Cano siempre fue un niño ensimismado y cabizbajo. Eran contadas las ocasiones en que salía a jugar con nosotros, eso es cierto. No pateaba el bote, ni se escondía. Jamás trató de atrapar un balón ni corrió al touchdown. Ni policía ni ladrón, Cano permanecía inmóvil en la calle mirándose los pies hasta que era hora de regresar a casa.
De la nada, un día Cano nos pareció mucho más alto. Al día siguiente, parecía haber crecido otro tanto, además de haberse ensanchado. Pasadas un par de semanas ya nos doblaba la estatura y con trabajos cabía por la puerta de su casa. Era un niño -habremos tenido siete u ocho años entonces-, pero en breve llegó a medir más de dos metros y no pasó mucho tiempo antes de que desapareciera de las calles. Nadie preguntó por él ni fue a buscarlo a su casa, pero suponíamos cosas. Imaginábamos que había huido, y le pusimos sobrenombres: El Gigante, El Inflable, Gorila Cano. Una ocasión lo vi sobre su azotea, tratando de espiarnos, pero le era imposible pasar desapercibido.

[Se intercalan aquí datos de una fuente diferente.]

-- ==== Sys2Proof/Machine/CueMemory.lean ====
section
/-! DEFINITION. Cue memory (02): lists and locks (R22, R23), storing and appending (R25 to R28), deleting (R29, R30) and
reading (R32, R33). -/

namespace Sys2Proof.Machine

open Sys2Proof

/-! ## Lists -/

/-- R22: the first check of CREATE LIST that fails. -/
def State.checkCreateList (s : State) (n : Nat) : Option Status :=
  if s.storeBusy then some .storeBusy
  else if Config.cueLists ≤ n then some .badField
  else if (s.list n).isSome then some .duplicate
  else none

/-- CREATE LIST (R22): created, unlocked and empty. -/
def ownCreateList (n : Nat) : Owner := fun _ s =>
  match s.checkCreateList n with
  | some status => refuse status s
  | none => accept (s.setList n (some ⟨false, []⟩)) .bare

/-- SET LIST LOCK (R23). -/
def ownSetListLock (n : Nat) (lock : Option Bool) : Owner := fun _ s =>
  if s.storeBusy then refuse .storeBusy s
  else
    match lock with
    | none => refuse .badField s
    | some v =>
      if Config.cueLists ≤ n then refuse .badField s
      else
        match s.list n with
        | none => refuse .notFound s
        | some cl => accept (s.setList n (some { cl with locked := v })) .bare

/-! ## Storing -/

/-- R27: the cue of a number in a list. -/
def CueList.cue (cl : CueList) (number : Nat) : Option Cue :=
  cl.cues.find? (fun c => c.number == number)

/-- R27: a cue put at its place in the list's order, over the cue of its number. -/
def CueList.putCue (cl : CueList) (c : Cue) : CueList :=
  { cl with cues := putBy Cue.number c cl.cues }

/-- R20, R27: entries put at their places in ascending head order, each over the entry for its head. -/
def putEntries (es : List EntryReq) (onto : List Entry) : List Entry :=
  es.foldl (fun u e => putBy Entry.head (storedEntry e) u) onto

/-- R26: the stored cue: the request's values after the clamps, its entries in ascending head order. -/
def storedCue (c : CueReq) : Cue where
  number := c.number.toNat
  fadeMs := clamp 0 Config.maxMs c.fadeMs
  moveMs := clamp 0 Config.maxMs c.moveMs
  colourMs := clamp 0 Config.maxMs c.colourMs
  delayMs := clamp 0 Config.maxMs c.delayMs
  followMs := c.followMs.map (clamp 0 Config.maxMs)
  tcFrame := c.tcFrame.map (clamp 0 Config.maxFrame)
  entries := putEntries c.entries []

/-- R26: whether a field is clamped. -/
def cueClamps (c : CueReq) : Bool :=
  clamps 0 Config.maxMs c.fadeMs || clamps 0 Config.maxMs c.moveMs || clamps 0 Config.maxMs c.colourMs
    || clamps 0 Config.maxMs c.delayMs || c.followMs.any (clamps 0 Config.maxMs)
    || c.tcFrame.any (clamps 0 Config.maxFrame) || c.entries.any entryClamps

/-- R25 check 2: an entry whose head id is out of range or that has no presence mark. -/
def entryBad (e : EntryReq) : Bool :=
  decide (Config.heads ≤ e.head) || !entryMarked e

/-- R25 check 3: two entries name the same head. -/
def entriesCollide (es : List EntryReq) : Bool :=
  !decide ((es.map EntryReq.head).Nodup)

/-- R25 and R28, check 2: a field that is refused BAD_FIELD. -/
def cueFieldsBad (list : Nat) (number : BitVec 16) (es : List EntryReq) (stray : Bool) : Bool :=
  decide (Config.cueLists ≤ list) || decide (number = 0#16) || es.isEmpty || es.any entryBad || stray

/-- R27: the pools cannot hold a cue of `n` entries stored over the one given, counted net. -/
def State.cueTooLarge (s : State) (old : Option Cue) (n : Nat) : Bool :=
  match old with
  | none => decide (s.freeCues < 1) || decide (s.freeEntries < n)
  | some c => decide (s.freeEntries + c.entries.length < n)

/-- The reply of an edit that stores a cue (R27). -/
def State.storedReply (s : State) (n : Nat) (replaced : Bool) : ReplyBody :=
  .storedCue replaced ((s.list n).elim 0 (fun cl => cl.cues.length)) s.freeCues s.freeEntries

/-- STORE CUE (R25 to R27). -/
def ownStoreCue (c : CueReq) : Owner := fun _ s =>
  if s.storeBusy then refuse .storeBusy s
  else if cueFieldsBad c.list c.number c.entries c.strayMark then refuse .badField s
  else if entriesCollide c.entries then refuse .duplicate s
  else
    match s.list c.list with
    | none => refuse .notFound s
    | some cl =>
      if cl.locked then refuse .listLocked s
      else if s.cueTooLarge (cl.cue c.number.toNat) c.entries.length then refuse .noSpace s
      else
        let s' := s.setList c.list (some (cl.putCue (storedCue c)))
        (s', .reply (okOrClamped (cueClamps c)) (s'.storedReply c.list (cl.cue c.number.toNat).isSome))

/-- R28: entries of a request that name heads the cue has no entry for. -/
def Cue.newHeads (c : Cue) (es : List EntryReq) : Nat :=
  (es.filter (fun e => !c.entries.any (fun x => x.head == e.head))).length

/-- APPEND ENTRIES (R28). -/
def ownAppendEntries (list : Nat) (number : BitVec 16) (es : List EntryReq) (stray : Bool) : Owner := fun _ s =>
  if s.storeBusy then refuse .storeBusy s
  else if cueFieldsBad list number es stray then refuse .badField s
  else if entriesCollide es then refuse .duplicate s
  else
    match s.list list with
    | none => refuse .notFound s
    | some cl =>
      match cl.cue number.toNat with
      | none => refuse .notFound s
      | some c =>
        if cl.locked then refuse .listLocked s
        else if s.freeEntries < c.newHeads es then refuse .noSpace s
        else
          let c' : Cue := { c with entries := putEntries es c.entries }
          let s' := s.setList list (some (cl.putCue c'))
          (s', .reply (okOrClamped (es.any entryClamps))
            (.appended (c.newHeads es) (es.length - c.newHeads es) c'.entries.length s'.freeEntries))

/-! ## Deleting -/

/-- DELETE CUE (R29). -/
def ownDeleteCue (list : Nat) (number : BitVec 16) : Owner := fun _ s =>
  if s.storeBusy then refuse .storeBusy s
  else if Config.cueLists ≤ list ∨ number = 0#16 then refuse .badField s
  else
    match s.list list with
    | none => refuse .notFound s
    | some cl =>
      if (cl.cue number.toNat).isNone then refuse .notFound s
      else if cl.locked then refuse .listLocked s
      else
        let cs := cl.cues.filter (fun c => c.number != number.toNat)
        let s' := s.setList list (some { cl with cues := cs })
        accept s' (.deletedCue cs.length s'.freeCues s'.freeEntries)

/-- R30: the layers assigned a list. -/
def State.assignedTo (s : State) (n : Nat) : List Nat :=
  layerIds.filter (fun l => (s.layer l).settings.list == some n)

/-- R30: the assignments of layers cleared. -/
def State.clearAssignments (s : State) (ls : List Nat) : State :=
  ls.foldl (fun u l => u.setLayer l { u.layer l with settings.list := none }) s

/-- DELETE LIST (R30). -/
def ownDeleteList (n : Nat) : Owner := fun _ s =>
  if s.storeBusy then refuse .storeBusy s
  else if Config.cueLists ≤ n then refuse .badField s
  else
    match s.list n with
    | none => refuse .notFound s
    | some cl =>
      if cl.locked then refuse .listLocked s
      else if (s.assignedTo n).any (fun l => decide ((s.layer l).state ≠ .idle)) then refuse .wrongState s
      else
        let s' := (s.setList n none).clearAssignments (s.assignedTo n)
        accept s' (.deletedList cl.cues.length (entryCount cl.cues) (s.assignedTo n).length s'.freeCues s'.freeEntries)

/-! ## Reading -/

/-- R32: the summary of a cue. -/
def Cue.summary (c : Cue) : CueSummary :=
  ⟨c.number, c.entries.length, c.followMs, c.tcFrame⟩

/-- R32: the summaries one READ LIST gives at most. -/
def maxSummaries : Nat := 64

/-- R32: what READ LIST reports. -/
def State.listReport (s : State) (n start : Nat) : ListReport :=
  match s.list n with
  | none => .free
  | some cl =>
    let rest := cl.cues.filter (fun c => decide (start ≤ c.number))
    .created cl.locked cl.cues.length (entryCount cl.cues) ((rest.take maxSummaries).map Cue.summary)
      (decide (maxSummaries < rest.length))

/-- READ LIST (R32). -/
def ownReadList (n : Nat) (start : BitVec 16) : Owner := fun _ s =>
  if Config.cueLists ≤ n then refuse .badField s else accept s (.list (s.listReport n start.toNat))

/-- R33: bytes a READ CUE reply leaves for entries. -/
def cueReplyRoom : Nat := 992

/-- R33: as many whole entries as fit into the room, and the head of the first that does not. -/
def fitEntries : Nat → List Entry → List Entry × Option Nat
  | _, [] => ([], none)
  | room, e :: es =>
    if e.size ≤ room then
      let r := fitEntries (room - e.size) es
      (e :: r.1, r.2)
    else ([], some e.head)

/-- R33: what READ CUE reports. -/
def Cue.report (c : Cue) (startHead : Nat) : CueReport :=
  let fit := fitEntries cueReplyRoom (c.entries.filter (fun e => decide (startHead ≤ e.head)))
  ⟨{ c with entries := fit.1 }, c.entries.length, fit.2⟩

/-- READ CUE (R33). -/
def ownReadCue (n : Nat) (number : BitVec 16) (startHead : Nat) : Owner := fun _ s =>
  if Config.cueLists ≤ n ∨ number = 0#16 ∨ Config.heads ≤ startHead then refuse .badField s
  else
    match (s.list n).bind (fun cl => cl.cue number.toNat) with
    | none => refuse .notFound s
    | some c => accept s (.cue (c.report startHead))

/-! ## The commands -/

/-- CREATE_LIST (R22). -/
def execCreateList (t : Nat) (tag : Byte) (list : Nat) (s : State) : Host.Outcome State Fault Refusal :=
  request t tag 0x20#8 (ownCreateList list) s

/-- SET_LIST_LOCK (R23). -/
def execSetListLock (t : Nat) (tag : Byte) (list : Nat) (lock : Option Bool) (s : State) :
    Host.Outcome State Fault Refusal :=
  request t tag 0x21#8 (ownSetListLock list lock) s

/-- STORE_CUE (R25). -/
def execStoreCue (t : Nat) (tag : Byte) (c : CueReq) (s : State) : Host.Outcome State Fault Refusal :=
  request t tag 0x22#8 (ownStoreCue c) s

/-- APPEND_ENTRIES (R28). -/
def execAppendEntries (t : Nat) (tag : Byte) (list : Nat) (number : BitVec 16) (entries : List EntryReq)
    (strayMark : Bool) (s : State) : Host.Outcome State Fault Refusal :=
  request t tag 0x23#8 (ownAppendEntries list number entries strayMark) s

/-- DELETE_CUE (R29). -/
def execDeleteCue (t : Nat) (tag : Byte) (list : Nat) (number : BitVec 16) (s : State) :
    Host.Outcome State Fault Refusal :=
  request t tag 0x24#8 (ownDeleteCue list number) s

/-- DELETE_LIST (R30). -/
def execDeleteList (t : Nat) (tag : Byte) (list : Nat) (s : State) : Host.Outcome State Fault Refusal :=
  request t tag 0x25#8 (ownDeleteList list) s

/-- READ_LIST (R32). -/
def execReadList (t : Nat) (tag : Byte) (list : Nat) (start : BitVec 16) (s : State) :
    Host.Outcome State Fault Refusal :=
  request t tag 0x26#8 (ownReadList list start) s

/-- READ_CUE (R33). -/
def execReadCue (t : Nat) (tag : Byte) (list : Nat) (number : BitVec 16) (startHead : Nat) (s : State) :
    Host.Outcome State Fault Refusal :=
  request t tag 0x27#8 (ownReadCue list number startHead) s

end Sys2Proof.Machine
end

Pobre, no vivió para ver el siguiente año. Su madre nos invitó al funeral y al entierro. Un corazón solo no podía irrigar por completo el inmenso cuerpo del Gorila Cano. Era tan grande que la señora lo había enterrado más al fondo de lo normal temiendo que siguiera creciendo.
Han pasado muchos años desde nuestra infancia, pero en ocasiones me junto con los demás y lo recordamos. Caminamos por el cementerio henchido buscando su tumba y hablamos de él, pero ahora le llamamos el Monte, El Monte Cano.